Source material:
theorem decode_setpix_iff (w : Word) (x y : Nat) (v : Bool) :
    decode w = .ok (.setpix x y v) ↔
      w &&& 0x0000FEFF#32 = 0x00000004#32 ∧ x = xField w ∧ y = yField w ∧ v = vField w := by
  constructor
  · intro h
    have hrow : w &&& 0x0000FEFF#32 = 0x00000004#32 := by
      rw [← encode_of_decode h]
      exact encode_setpix_row x y v
    rw [decode_of_setpix_row hrow] at h
    cases h
    exact ⟨hrow, rfl, rfl, rfl⟩
  · rintro ⟨hrow, rfl, rfl, rfl⟩
    exact decode_of_setpix_row hrow

theorem OpRow.matchesWord_iff (r : OpRow) (w : Word) : r.matchesWord w = true ↔ w &&& r.mask = r.pattern :=
  beq_iff_eq

/-- Every mask covers the OP field, so a word matches the row of its own OP only. -/
theorem opField_of_matchesWord {r : OpRow} (hr : r ∈ opRows) {w : Word} (h : r.matchesWord w = true) :
    opField w = r.op := by
  have hrows : ∀ r ∈ opRows, r.mask.extractLsb' 0 4 = BitVec.allOnes 4 ∧ r.pattern.extractLsb' 0 4 = r.op := by
    decide
  obtain ⟨hmask, hpattern⟩ := hrows r hr
  exact (extractLsb'_of_and_eq hmask ((r.matchesWord_iff w).1 h)).trans hpattern

/-- Settles O3. -/
theorem legalEncodingsAreTheTable : Obligations.LegalEncodingsAreTheTable := by
  have hfixed (w : Word) {i : Instr} (hi : i.wf = true) : decode w = .ok i ↔ w &&& 0xFFFFFFFF#32 = encode i := by
    rw [show w &&& 0xFFFFFFFF#32 = w from BitVec.and_allOnes, decode_eq_ok_iff, eq_comm (a := w)]
    exact and_iff_right hi
  refine ⟨fun w => hfixed w rfl, fun w => hfixed w rfl, fun w => hfixed w rfl, fun w x y => ?_, fun w x y v => ?_, ?_⟩
  · rw [decode_getpix_iff, xField_eq_div, yField_eq_div]
  · rw [decode_setpix_iff, xField_eq_div, yField_eq_div, vField_eq_decide]
  · have hop : opRows.Pairwise fun r r' => r.op ≠ r'.op := by decide
    refine hop.imp_of_mem fun hr hr' hne w hboth => ?_
    exact hne ((opField_of_matchesWord hr hboth.1).symm.trans (opField_of_matchesWord hr' hboth.2))

/-- A legal word matches the row of its OP (30_encoding.md R71). -/
theorem and_mask_of_decode {w : Word} {i : Instr} (h : decode w = .ok i) {r : OpRow} (hr : r ∈ opRows)
    (hop : r.op = i.op) : w &&& r.mask = r.pattern := by
  have hrow : ∀ r' ∈ opRows, r'.op = i.op → r = r' := by
    have hinj : ∀ r ∈ opRows, ∀ r' ∈ opRows, r.op = r'.op → r = r' := by decide
    exact fun r' hr' hop' => hinj r hr r' hr' (hop.trans hop'.symm)
  rw [← encode_of_decode h]
  cases i with
  | nop => rw [hrow ⟨0x0#4, 0x00000000#32, 0xFFFFFFFF#32⟩ (by decide) rfl]; rfl
  | rotate => rw [hrow ⟨0x1#4, 0x00000001#32, 0xFFFFFFFF#32⟩ (by decide) rfl]; rfl
  | clear => rw [hrow ⟨0x2#4, 0x00000002#32, 0xFFFFFFFF#32⟩ (by decide) rfl]; rfl
  | getpix x y =>
    rw [hrow ⟨0x3#4, 0x00000003#32, 0x0000FFFF#32⟩ (by decide) rfl]
    exact encode_getpix_row x y
  | setpix x y v =>
    rw [hrow ⟨0x4#4, 0x00000004#32, 0x0000FEFF#32⟩ (by decide) rfl]
    exact encode_setpix_row x y v

namespace Machine

/-! The rejection of an ILLEGAL word (30_encoding.md R73, R74; 60_exceptions.md R116). -/

/-- A taken CMD write is a submission (10_state.md R30). -/
theorem writeReg_cmd {s : State} (hrst : s.rst = false) (w : Word) : s.writeReg .cmd w = s.submit w := by
  simp [State.writeReg, hrst]

/-- Both spellings of a CMD write submit their word (30_encoding.md R79). -/
theorem step_hostCommands {s : State} {w : Word} (hr : s.runs = true) (hw : s.hostCommands w) :
    step s = s.afterOp.submit w := by
  obtain ⟨ht, hrst, hn | ⟨i, hwf, hn, rfl⟩⟩ := hw
  · rw [step_hostOp hr ht hn, State.hostOp, if_pos (by decide)]
    exact writeReg_cmd (s := s.afterOp) hrst w
  · rw [step_hostOp hr ht hn, State.hostOp, if_pos hwf]
    exact writeReg_cmd (s := s.afterOp) hrst (encode i)

theorem reject_eq_recorded (s : State) (r : Reject) : s.reject r = recorded r.code s := by
  obtain ⟨build, dir, irqEn, src, dst, busy, done, inval, errv⟩ := s
  cases errv <;> rfl

theorem decode_error_of_forall_ne {w : Word} (h : ∀ i, decode w ≠ .ok i) : ∃ e, decode w = .error e := by
  cases hd : decode w with
  | error e => exact ⟨e, rfl⟩
  | ok i => exact absurd hd (h i)

/-- An ILLEGAL word is rejected with code 1 and has no other effect. -/
theorem step_of_decode_error {s : State} {w : Word} (hd : ∃ e, decode w = .error e) (hr : s.runs = true)
    (hb : s.busy = false) (hw : s.hostCommands w) : step s = .next (recorded 1#4 s.afterOp) := by
  obtain ⟨e, he⟩ := hd
  rw [step_hostCommands hr hw, State.submit, State.afterOp_busy, hb, he, ← Reject.code, ← reject_eq_recorded]
  rfl

/-- Settles O4: the OP of every command is below 5. -/
theorem reservedOpIsRejected : Obligations.ReservedOpIsRejected := by
  intro w hop
  have hfield : (opField w).toNat = w.toNat % 16 := by
    rw [opField, BitVec.extractLsb'_toNat, Nat.shiftRight_zero]
  have herr : ∃ e, decode w = .error e := by
    refine decode_error_of_forall_ne fun i hi => ?_
    have hlt : i.op.toNat < 5 := by cases i <;> simp [Instr.op]
    rw [← opField_of_decode hi] at hlt
    omega
  exact ⟨herr, fun s => step_of_decode_error herr⟩

/-- Settles O5. -/
theorem mustBeZeroBitIsRejected : Obligations.MustBeZeroBitIsRejected := by
  intro r w hr hop hne
  have herr : ∃ e, decode w = .error e :=
    decode_error_of_forall_ne fun i hi => hne (and_mask_of_decode hi hr (hop.symm.trans (opField_of_decode hi)))
  exact ⟨herr, fun s => step_of_decode_error herr⟩

end Machine
end Sys2Proof

/-! The statements from 30_encoding.md about the host program (R78, R79). -/

namespace Sys2Proof.Machine

/-- Settles O46: the write of CTRL is the register write of O14, and its bit 1 is IRQ_EN as it stands. -/
theorem rotatePseudoCommandsSetDirection : Obligations.RotatePseudoCommandsSetDirection := by
  intro s ccw hr hrst ht hn
  refine ⟨?_, rfl, rfl⟩
  have hdir : (ctrlBits s.irqEn ccw).getLsbD 0 = ccw := by cases s.irqEn <;> cases ccw <;> decide
  have hirq : (ctrlBits s.irqEn ccw).getLsbD 1 = s.irqEn := by cases s.irqEn <;> cases ccw <;> decide
  have hwrite := registerWriteTakesEffect s 0x0C#6 (ctrlBits s.irqEn ccw) hr ⟨ht, hrst, hn⟩ (by decide) (by decide)
  have hctrl (v : Word) :
      registerWritten s.afterOp (0x0C#6).toNat v = { s.afterOp with dir := v.getLsbD 0, irqEn := v.getLsbD 1 } := rfl
  rw [hwrite, hctrl, hdir, hirq]
  rfl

Problem description:
Precisely the lines between those holding "setpix x y v =>" and "if_pos (by decide)]", inclusive, are to be reproduced from the listing above, with nothing added.

Exercise solution:
  | setpix x y v =>
    rw [hrow ⟨0x4#4, 0x00000004#32, 0x0000FEFF#32⟩ (by decide) rfl]
    exact encode_setpix_row x y v

namespace Machine

/-! The rejection of an ILLEGAL word (30_encoding.md R73, R74; 60_exceptions.md R116). -/

/-- A taken CMD write is a submission (10_state.md R30). -/
theorem writeReg_cmd {s : State} (hrst : s.rst = false) (w : Word) : s.writeReg .cmd w = s.submit w := by
  simp [State.writeReg, hrst]

/-- Both spellings of a CMD write submit their word (30_encoding.md R79). -/
theorem step_hostCommands {s : State} {w : Word} (hr : s.runs = true) (hw : s.hostCommands w) :
    step s = s.afterOp.submit w := by
  obtain ⟨ht, hrst, hn | ⟨i, hwf, hn, rfl⟩⟩ := hw
  · rw [step_hostOp hr ht hn, State.hostOp, if_pos (by decide)]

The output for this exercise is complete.